The Hadoop Distributed File System (HDFS) is typically part of a Hadoop
cluster or can be used as a stand-alone general purpose distributed file
system (DFS). Several high-level functions provide easy access to
distributed storage.
DFS_cat is useful for producing output in user-defined
functions. It reads from files on the DFS and typically prints the
output to the standard output. Its behaviour is similar to the base
function cat.
DFS_dir_create creates directories with the given path names if
they do not already exist. It's behaviour is similar to the base
function dir.create.
DFS_dir_exists and DFS_file_exists return a logical
vector indicating whether the directory or file respectively named by
its argument exist. See also function file.exists.

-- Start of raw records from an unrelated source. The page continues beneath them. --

-- ==== Sys2Proof/WellFormed.lean ====
section
/-! DEFINITION. Which instructions are well formed: the admitted values of each field by R28 to R33 and the rows of R35 to R40. -/

namespace Sys2Proof

/-- The stream-output role of R28. -/
def Fmt.stream : Fmt → Bool
  | .int4 | .code4 => false
  | .fp32 | .bf16 | .fp16 | .e4m3 | .e5m2 | .e2m3 | .e3m2 | .e2m1 | .x | .int8 | .int32 | .uint8 => true

/-- The word role of R28. -/
def Fmt.word : Fmt → Bool
  | .x | .int4 | .code4 => false
  | .fp32 | .bf16 | .fp16 | .e4m3 | .e5m2 | .e2m3 | .e3m2 | .e2m1 | .int8 | .int32 | .uint8 => true

/-- The memory-element role of R28. -/
def Fmt.memory : Fmt → Bool
  | .x => false
  | .fp32 | .bf16 | .fp16 | .e4m3 | .e5m2 | .e2m3 | .e3m2 | .e2m1 | .int8 | .int32 | .uint8 | .int4 | .code4 => true

/-- The matrix-operand role of R28. -/
def Fmt.matrix : Fmt → Bool
  | .x | .int32 | .uint8 | .int4 | .code4 => false
  | .fp32 | .bf16 | .fp16 | .e4m3 | .e5m2 | .e2m3 | .e3m2 | .e2m1 | .int8 => true

/-- The element formats of COPYR (R38, R231). -/
def Fmt.reduce : Fmt → Bool
  | .fp32 | .bf16 | .fp16 | .int32 => true
  | .e4m3 | .e5m2 | .e2m3 | .e3m2 | .e2m1 | .x | .int8 | .uint8 | .int4 | .code4 => false

/-- The element formats of COLL (R321). -/
def Fmt.collective : Fmt → Bool
  | .fp32 | .bf16 | .fp16 | .e4m3 | .e5m2 | .int8 | .int32 | .uint8 => true
  | .e2m3 | .e3m2 | .e2m1 | .x | .int4 | .code4 => false

/-- The conditions that DCMP admits (R30). -/
def Cond.dcmp : Cond → Bool
  | .ltu | .geu => false
  | .eq | .ne | .lt | .ge | .le | .gt => true

/-- The operations that OWN admits (R32). -/
def AtomOp.own : AtomOp → Bool
  | .xchg | .cas => false
  | .add | .and | .or | .xor | .min | .max | .minu | .maxu | .fadd | .fmin | .fmax | .incw => true

/-- The scopes of ARRIVE, WAITG and BAR: 0b010 to 0b110 (R39). -/
def Scope.group : Scope → Bool
  | .pe | .cell => false
  | .grp | .region | .die | .dev | .sys => true

/-- The scopes of COLL: 0b010, 0b101, 0b110 (R39). -/
def Scope.collective : Scope → Bool
  | .grp | .dev | .sys => true
  | .pe | .cell | .region | .die => false

/-- The kinds whose reduce op may differ from 0b00 and whose formats R321 narrows. -/
def CollKind.reduces : CollKind → Bool
  | .allReduce | .reduceScatter => true
  | .allGather | .broadcast | .a2aBlock | .a2aDrop => false

/-- COLL's format, op, scope and kind together (R39, R321). -/
def collOk (f : Fmt) (op : RedOp) (sc : Scope) (kind : CollKind) : Bool :=
  sc.collective && (if kind.reduces then f.reduce else f.collective && (op == .add))

/-- The selectors of COPYC that exist (R283). -/
def convSel (s : Nat) : Bool := s ≤ 4 || (0x10 ≤ s && s ≤ 0x14) || s == 0x20 || s == 0x21

/-- The numbers of the system-register map (R346). -/
def sysRegPresent (n : Nat) : Bool :=
  n ≤ 5 || (0x10 ≤ n && n ≤ 0x14) || (0x18 ≤ n && n ≤ 0x1B) || (0x20 ≤ n && n ≤ 0x25) ||
    n == 0x30 || n == 0x31 || (0x38 ≤ n && n ≤ 0x3D)

/-- REG of BANKK, BANKO and BANKW by file (R40): 0 to 63, 0 to 31, and 0 under .SPAD. -/
def bankReg (file : BankFile) (g : BitVec 6) : Bool :=
  match file with
  | .scalar => true
  | .vector => g.toNat < 32
  | .spad => g.toNat == 0

/-- The field values that the row of each opcode admits (R44). The steps without an encoding have no such limits. -/
def Instr.wellFormed (i : Instr) : Bool :=
  match i with
  | .nop => true
  | .mov _ _ => true
  | .const _ _ => true
  | .shlor _ _ => true
  | .add _ _ => true
  | .addi _ _ => true
  | .sub _ _ => true
  | .neg _ _ => true
  | .mul _ _ => true
  | .mulh _ _ => true
  | .mulhu _ _ => true
  | .div _ _ => true
  | .divu _ _ => true
  | .rem _ _ => true
  | .remu _ _ => true
  | .muli _ _ => true
  | .and _ _ => true
  | .andi _ _ => true
  | .or _ _ => true
  | .ori _ _ => true
  | .xor _ _ => true
  | .xori _ _ => true
  | .shl _ _ => true
  | .shli _ _ => true
  | .shr _ _ => true
  | .shri _ _ => true
  | .sar _ _ => true
  | .sari _ _ => true
  | .clz _ _ => true
  | .popc _ _ => true
  | .brev _ _ => true
  | .bfx _ _ _ _ => true
  | .min _ _ => true
  | .max _ _ => true
  | .minu _ _ => true
  | .maxu _ _ => true
  | .cmp _ _ _ => true
  | .cmpi _ _ _ => true
  | .sel _ _ => true
  | .test _ _ => true
  | .steer _ _ => true
  | .merge _ _ => true
  | .gate _ _ _ => true
  | .pand _ _ => true
  | .por _ _ => true
  | .pnot _ _ => true
  | .pxor _ _ => true
  | .drop => true
  | .cnt n _ => decide (1 ≤ n.toNat)
  | .cntx _ _ => true
  | .accum _ _ => true
  | .fireno _ _ => true
  | .cellid _ _ => true
  | .laneid _ _ => true
  | .rd _ _ _ => true
  | .wr _ _ => true
  | .rdp _ _ _ => true
  | .wrp _ _ => true
  | .dadd f _ _ _ => f.stream
  | .dsub f _ _ _ => f.stream
  | .dmul f _ _ _ => f.stream
  | .dfma f _ _ _ => f.stream
  | .dfms f _ _ _ => f.stream
  | .dmac f _ => f.matrix
  | .ddiv f _ _ _ => f.stream
  | .dsqrt f _ _ _ => f.stream
  | .drsqrt f _ _ _ => f.stream
  | .drcp f _ _ _ => f.stream
  | .dexp2 f _ _ _ => f.stream
  | .dlog2 f _ _ _ => f.stream
  | .dscale f _ _ _ => f.stream
  | .dneg f _ _ _ => f.stream
  | .dabs f _ _ _ => f.stream
  | .dcvt f _ _ _ => f.stream
  | .dmin f _ _ _ => f.stream
  | .dmax f _ _ _ => f.stream
  | .drelu f _ _ _ => f.stream
  | .dclamp f _ _ _ => f.stream
  | .dthr f _ _ _ => f.stream
  | .dcmp k _ _ => k.dcmp
  | .dsel f _ _ _ => f.stream
  | .dkill f _ _ _ => f.stream
  | .dtrunc f _ _ _ => f.stream
  | .dnorm f _ _ _ => f.stream
  | .drep f _ _ => f.word
  | .dxtr f _ _ _ => f.word
  | .dlane f _ _ _ => f.stream
  | .dshuf f _ _ _ => f.stream
  | .drot f _ _ _ => f.stream
  | .dred f _ _ _ => f.stream
  | .dbcast f _ _ _ => f.stream
  | .dacc _ => true
  | .daccrd f _ _ _ => f.stream
  | .daccz _ => true
  | .dwst f => f.matrix
  | .drdv _ _ f _ => f.word
  | .dwrv _ f _ _ => f.word
  | .recv _ n _ _ => decide (1 ≤ n.toNat)
  | .peek _ n _ _ => decide (1 ≤ n.toNat)
  | .send _ n => decide (1 ≤ n.toNat)
  | .advc _ n => decide (1 ≤ n.toNat)
  | .advp _ n => decide (1 ≤ n.toNat)
  | .chst _ _ _ => true
  | .agb _ => true
  | .agl _ lv => decide (lv.toNat ≤ 5)
  | .agfmt _ f => f.memory
  | .aggo _ _ => true
  | .aggat _ f _ => f.memory
  | .agsct _ f _ => f.memory
  | .agctr _ lv _ => decide (lv.toNat ≤ 5)
  | .retry _ _ => true
  | .lds _ _ f _ => f.memory
  | .sts _ f _ => f.memory
  | .ldv _ _ f _ => f.memory
  | .stv _ f _ => f.memory
  | .reclaim _ _ => true
  | .pref _ _ depth => decide (1 ≤ depth.toNat)
  | .drain _ _ => true
  | .win _ _ _ => true
  | .copy _ _ _ => true
  | .copyr _ _ f _ _ => f.reduce
  | .copyc _ _ s _ => convSel s.toNat
  | .cplw _ _ => true
  | .atom _ _ _ _ _ => true
  | .lda _ _ _ _ => true
  | .stl _ _ _ _ => true
  | .fence _ _ => true
  | .own _ op => op.own
  | .upd _ => true
  | .arrive sc _ _ => sc.group
  | .waitg sc _ _ => sc.group
  | .bar sc _ _ => sc.group
  | .quiet _ _ => true
  | .lift => true
  | .seamoPush _ _ _ => true
  | .seamoPop _ _ _ => true
  | .seamoStatus _ _ => true
  | .coll f op sc kind _ => collOk f op sc kind
  | .wqadd _ _ _ _ => true
  | .wqtake _ _ _ _ => true
  | .wqclose _ _ _ _ => true
  | .cmdMatrix _ _ => true
  | .cmdBulk _ _ => true
  | .cmdCollective _ _ => true
  | .cmdLift _ _ => true
  | .cmdChild _ _ => true
  | .cmdwait _ _ _ => true
  | .egress _ _ _ => true
  | .ingress _ _ _ => true
  | .syscfg _ f _ => f.matrix
  | .mma _ _ f _ _ => f.word
  | .mmasp _ _ f _ _ => f.word
  | .mmarow _ _ f _ _ => f.word
  | .wedge _ => true
  | .prune _ f _ _ => f.matrix
  | .nmhdr _ _ => true
  | .nmchk _ _ => true
  | .nmest _ _ => true
  | .scana _ _ _ => true
  | .scano _ _ _ => true
  | .isld _ _ _ => true
  | .isprb _ _ _ => true
  | .union _ _ => true
  | .mergek _ f _ => f.word
  | .fibh _ _ => true
  | .trap _ => true
  | .halt => true
  | .srd n _ => sysRegPresent n.toNat
  | .swr n _ => sysRegPresent n.toNat
  | .ptst _ _ => true
  | .pclr _ _ => true
  | .excrd _ _ => true
  | .bankk g file _ => bankReg file g
  | .banko g file _ => bankReg file g
  | .bankw g file _ => bankReg file g
  | .tlbinv _ _ => true
  | .perf _ _ => true
  | .cyc _ _ => true
  | .fend => true
  | .launchToken _ => true
  | .hostRegisterWrite _ _ _ => true
  | .ingToken _ _ => true
  | .egDataRead _ => true
  | .ownerWrite _ _ => true
  | .rcvGo => true
  | .hostMemoryRead _ _ => true
  | .hostMemoryWrite _ _ => true
  | .launchDispatch => true
  | .regionGrant _ => true
  | .seedInject _ => true
  | .preload _ _ _ => true
  | .firingStart _ _ => true
  | .firingEnd _ _ => true
  | .tokenArrive _ => true
  | .divideComplete _ _ => true
  | .ageCounterExpiry _ _ _ => true
  | .benchClockStop _ => true
  | .bankIdleTimeout _ _ => true
  | .bankWakeDone _ _ => true
  | .spadBankIdleTimeout _ => true
  | .spadBankWakeDone _ => true
  | .spallArrive _ => true
  | .memoryReply _ _ _ => true
  | .pageWalk _ _ _ => true
  | .atomicUnitApply _ _ _ => true
  | .copyrLineUpdate _ _ => true
  | .copySrcComplete _ _ => true
  | .copyVisComplete _ _ => true
  | .commandIssue _ => true
  | .commandRetire _ => true
  | .matrixOpStart _ _ => true
  | .matrixOpComplete _ _ => true
  | .collComplete _ => true
  | .seamRemoteEntry _ _ _ _ => true
  | .phaseNotify _ _ _ => true
  | .updApply _ => true
  | .workQueueApply _ => true
  | .drainedReport _ => true
  | .liftWedge _ => true
  | .contextRetire _ => true
  | .hangLimitExpiry _ => true
  | .faultHoldExpiry _ => true
  | .switchGraceExpiry _ => true
  | .tswAtReached => true
  | .tswCtlWrite _ => true
  | .resumeWrite _ => true
  | .fltCauseClear _ => true
  | .switchPoint _ => true
  | .park _ => true
  | .regionResume _ => true
  | .softError _ => true
  | .deviceStart _ _ _ => true
  | .firmwareReady => true
  | .readyTimeout => true
  | .recoveryTimeout => true
  | .droopTrip _ => true
  | .droopRelease _ => true
  | .currentCeilingTrip => true
  | .currentCeilingRelease => true
  | .thermalTrip => true
  | .thermalRelease => true
  | .watchdogExpiry => true
  | .budgetChange _ => true
  | .modCap _ => true
  | .dbgReq _ => true
  | .sidebandRegisterWrite _ _ _ => true
  | .firmwareUpdate _ => true
  | .attestationQuote _ => true
  | .returnCommand _ => true
  | .debugRead _ => true
  | .sidebandWake => true
  | .i3cAddressTimeout => true
  | .firmwareFailureReport => true
  | .packageSleepEntry => true
  | .supplyLoss => true
  | .tlbinvRemoteBroadcast _ _ => true

end Sys2Proof
end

DFS_dir_remove attempts to remove the directory named in its
argument and if recursive is set to TRUE also attempts
to remove subdirectories in a recursive manner.
DFS_list produces a character vector of the names of files
in the directory named by its argument.
DFS_read_lines is a reader for (plain text) files stored on the
DFS. It returns a vector of character strings representing lines in
the (text) file. If n is given as an argument it reads that
many lines from the given file. It's behaviour is similar to the base
function readLines.
DFS_put copies files named by its argument to a given path in
the DFS.
DFS_put_object serializes an R object to the DFS.
DFS_write_lines writes a given vector of character strings to a
file stored on the DFS. It's behaviour is similar to the base
function writeLines.